• Aim of the task: Could you set down exactly the lines of the data below, starting at the one that holds "let s2 := modGroup" and ending at the one that holds "s g e.scope))", both included, and only those?

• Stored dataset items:

== == ==

/-- The lanes of `mask` of the entry at the head of a group's queue are performed as it leaves the queue (R222): the
good ones enter the core's store order; the failing ones stay and go into a record and the replay entry. -/
def performHead (s : State) (gid : Nat) (mask : BitVec 64) : State :=
  match mget s.groups gid with
  | none => s
  | some g =>
    match g.storeQ with
    | [] => s
    | e :: rest =>
      let mine := e.accs.filter (fun a => mask.getLsbD (laneIn g a.lane))
      let fs := storeFails s g e.kind mine
      let unf := failMask g fs
      let ok := mine.filter (fun a => !unf.getLsbD (laneIn g a.lane))
      match heldEvent s g e ok with
      | some code =>
        raiseAsync (modGroup s gid (fun g => { g with
          storeQ := rest, replayG := none, region := { g.region with held := [] } })) gid code e.split e.pc mask 0 [] e.id
      | none =>
      let s0 := (mine.filter (fun a => unf.getLsbD (laneIn g a.lane))).foldl (fun st a => touchAcc st (accessorOf g) a) s
      let s1 := performEntry s0 gid g e ok
      let left := e.accs.filter (fun a => unf.getLsbD (laneIn g a.lane) || !mask.getLsbD (laneIn g a.lane))
      if unf = 0 then
        retireGroup (modGroup s1 gid (fun g => { g with
          storeQ := if left = [] then rest else { e with accs := left } :: rest
          replayG := none })) gid
      else
        let (kind, size) := entryKind e
        let rep : Replay :=
          { what := .store, id := e.id, pc := e.pc, lanes := unf, kind, size, uniform := e.uniform, accs := left
            split := e.split
            cause := (fs.headD { lane := 0, addr := 0, fail := { cause := 0 } }).fail.cause }
        let s2 := modGroup s1 gid (fun g => { g with
          storeQ := { e with accs := left, performed := 0 } :: rest, replayG := some rep })
        recordFails s2 g e.pc (failLanes g fs) ((mask ||| e.performed) &&& ~~~ unf) unf kind size e.uniform

/-- An earlier atomic, deque or monitor access of the group has not been performed. -/
def earlierAtoms (s : State) (gid : Nat) (g : Group) (id : Nat) : Bool :=
  g.atoms.any (fun a => a.id < id) || s.sliceQ.any (fun r => r.gid == gid && r.op < id)

/-- A scratchpad load in flight. -/
def isScratchLoad (p : Producer) : Bool := match p.kind with | .loadS _ _ => true | _ => false
/-- A global load in flight. -/
def isGlobalLoad (p : Producer) : Bool := match p.kind with | .load _ _ => true | _ => false

/-- An earlier acquire of the group has not been performed: every later access follows it (R125). -/
def acquireBefore (g : Group) (id : Nat) : Bool :=
  g.prods.any (fun p => p.id < id && isAcquire p.order && (isGlobalLoad p || isScratchLoad p))

/-- An earlier load or atomic of the group has not been performed (R123), or an earlier acquire of the scratchpad. -/
def earlierReads (s : State) (gid : Nat) (g : Group) (id : Nat) : Bool :=
  g.prods.any (fun p => p.id < id && isGlobalLoad p) || acquireBefore g id || earlierAtoms s gid g id

/-- All the lanes of an entry. -/
def entryLanes (g : Group) (e : StoreEntry) : BitVec 64 := maskOf (e.accs.map (fun a => laneIn g a.lane))

/-- The entry at the head of the queue may leave it (R222): after the group's earlier loads and atomics, and not while
the replay entry of an earlier access is occupied (R220); a release after what it orders (R125, R126). -/
def mayDrain (s : State) (gid : Nat) (g : Group) (e : StoreEntry) : Bool :=
  let ready := match g.replayG with
    | none => true
    | some r => e.id < r.id && (storeFails s g e.kind e.accs).isEmpty
  !earlierReads s gid g e.id && ready && windowTurn s (accessorOf g) e.id e.accs &&
    (match e.kind with
     | .store => e.accs.all (accReady s (accessorOf g) true)
     | .cwbAll _ | .cinvAll _ => dirtyReady s g.core
     | _ => e.accs.all (accReady s (accessorOf g) false)) &&
    !(isRelease e.order && (g.prods.any (fun p => p.id < e.id && isScratchLoad p) || releaseWaits s g e.scope))

/-- A store leaves the queue; where none may, what is left of a scratchpad store is performed (R129). -/
def drainStore (s : State) (gid : Nat) : State :=
  match mget s.groups gid with
  | none => s
  | some g =>
    match g.storeQ with
    | [] => finishScratch s gid
    | e :: _ =>
      if !mayDrain s gid g e then finishScratch s gid
      else
        let keep := g.replayG
        let s1 := performHead s gid (entryLanes g e)
        if keep.isSome then modGroup s1 gid (fun g => { g with replayG := keep }) else s1

/-! ### Parts of an access (R129) -/

/-- An access of at most 16 bytes aligned to its size is one part; of another each byte is one. -/
def alignedAcc (a : LaneAcc) : Bool := a.addr.toNat % a.size == 0

/-- A byte of an access as an access of its own. -/
def byteAcc (a : LaneAcc) (i : Nat) : LaneAcc :=
  { a with addr := a.addr + BitVec.ofNat 64 i, size := 1, data := a.data >>> (8 * i), cut := true }

/-- The part of some accesses that holds byte `i` of the access numbered `k`: the accesses performed with it, and those
that are left. Aligned accesses in one 16-B part are performed together. -/
def takePart (accs : List LaneAcc) (k i : Nat) : List LaneAcc × List LaneAcc :=
  match accs[k]? with
  | none => ([], accs)
  | some a =>
    if a.cut then ([a], accs.eraseIdx k)
    else if alignedAcc a then
      accs.partition (fun b => !b.cut && alignedAcc b && b.addr.toNat / 16 == a.addr.toNat / 16)
    else if a.size ≤ i then ([], accs)
    else
      ([byteAcc a i], accs.take k ++ ((List.range a.size).filter (· != i)).map (byteAcc a) ++ accs.drop (k + 1))

/-- One part of the store at the head of a group's queue is performed before the rest (R129). -/
def storePart (s : State) (gid op k i : Nat) : State :=
  match mget s.groups gid with
  | none => s
  | some g =>
    match g.storeQ with
    | [] => s
    | e :: rest =>
      let (now, later) := takePart e.accs k i
      if e.id ≠ op || e.kind ≠ .store || e.held || later.isEmpty || !mayDrain s gid g e ||
          !(storeFails s g e.kind e.accs).isEmpty then s
      else
        let lanes (l : List LaneAcc) : BitVec 64 := maskOf (l.map (fun a => laneIn g a.lane))
        modGroup (performEntry s gid g e now) gid (fun g => { g with
          storeQ := { e with accs := later, performed := e.performed ||| (lanes now &&& ~~~ lanes later) } :: rest })

/-- One part of a scratchpad store is performed before the rest (R129). -/
def scratchPart (s : State) (gid op k i : Nat) : State :=
  match mget s.groups gid with
  | none => s
  | some g =>
    match g.sts with
    | none => s
    | some (id, accs) =>
      let (now, later) := takePart accs k i
      if id ≠ op || later.isEmpty then s
      else
        let s1 := now.foldl (fun st a => modTeam st g.team (fun t => writeScratch t a.addr.toNat (accBytes a))) s
        modGroup s1 gid (fun g => { g with sts := some (id, later) })

/-! ### Issuing -/

/-- The lanes whose shadow copy differs from the primary: in being active, address or data (R246, R335). -/
def lanesDiffer (g : Group) (prim shadow : List LaneAcc) : BitVec 64 :=
  if !g.lined then 0
  else
    let of (l : Nat) (as : List LaneAcc) : List (BitVec 64 × Bool × BitVec 128) :=
      (as.filter (fun a => laneIn g a.lane == l)).map (fun a => (a.addr, a.bad, a.data))
    maskOf ((List.range g.width).filter (fun l => of l prim != of l shadow))

/-- The accesses of the primary copy. -/
def primAccs (g : Group) (accs : List LaneAcc) : List LaneAcc := accs.filter (fun a => copyOf g a.lane == 0)
/-- The accesses of the shadow copy. -/
def shadowAccs (g : Group) (accs : List LaneAcc) : List LaneAcc := accs.filter (fun a => copyOf g a.lane == 1)

/-- An armed `.line` injection meets a store of its lane (Table 15.4): whether it fires, and the state. -/
def injectStore (s : State) (c : Iss) : Bool × State :=
  match c.g.inj with
  | some i =>
    if i.kind = 6 && c.act.getLsbD i.lane then
      match injStep i with
      | (i', true) => (true, onGroup s c (fun g => { g with inj := i' }))
      | (i', false) => (false, onGroup s c (fun g => { g with inj := i' }))
    else (false, s)
  | none => (false, s)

== == ==

• Task solution:
        let s2 := modGroup s1 gid (fun g => { g with
          storeQ := { e with accs := left, performed := 0 } :: rest, replayG := some rep })
        recordFails s2 g e.pc (failLanes g fs) ((mask ||| e.performed) &&& ~~~ unf) unf kind size e.uniform

/-- An earlier atomic, deque or monitor access of the group has not been performed. -/
def earlierAtoms (s : State) (gid : Nat) (g : Group) (id : Nat) : Bool :=
  g.atoms.any (fun a => a.id < id) || s.sliceQ.any (fun r => r.gid == gid && r.op < id)

/-- A scratchpad load in flight. -/
def isScratchLoad (p : Producer) : Bool := match p.kind with | .loadS _ _ => true | _ => false
/-- A global load in flight. -/
def isGlobalLoad (p : Producer) : Bool := match p.kind with | .load _ _ => true | _ => false

/-- An earlier acquire of the group has not been performed: every later access follows it (R125). -/
def acquireBefore (g : Group) (id : Nat) : Bool :=
  g.prods.any (fun p => p.id < id && isAcquire p.order && (isGlobalLoad p || isScratchLoad p))

/-- An earlier load or atomic of the group has not been performed (R123), or an earlier acquire of the scratchpad. -/
def earlierReads (s : State) (gid : Nat) (g : Group) (id : Nat) : Bool :=
  g.prods.any (fun p => p.id < id && isGlobalLoad p) || acquireBefore g id || earlierAtoms s gid g id

/-- All the lanes of an entry. -/
def entryLanes (g : Group) (e : StoreEntry) : BitVec 64 := maskOf (e.accs.map (fun a => laneIn g a.lane))

/-- The entry at the head of the queue may leave it (R222): after the group's earlier loads and atomics, and not while
the replay entry of an earlier access is occupied (R220); a release after what it orders (R125, R126). -/
def mayDrain (s : State) (gid : Nat) (g : Group) (e : StoreEntry) : Bool :=
  let ready := match g.replayG with
    | none => true
    | some r => e.id < r.id && (storeFails s g e.kind e.accs).isEmpty
  !earlierReads s gid g e.id && ready && windowTurn s (accessorOf g) e.id e.accs &&
    (match e.kind with
     | .store => e.accs.all (accReady s (accessorOf g) true)
     | .cwbAll _ | .cinvAll _ => dirtyReady s g.core
     | _ => e.accs.all (accReady s (accessorOf g) false)) &&
    !(isRelease e.order && (g.prods.any (fun p => p.id < e.id && isScratchLoad p) || releaseWaits s g e.scope))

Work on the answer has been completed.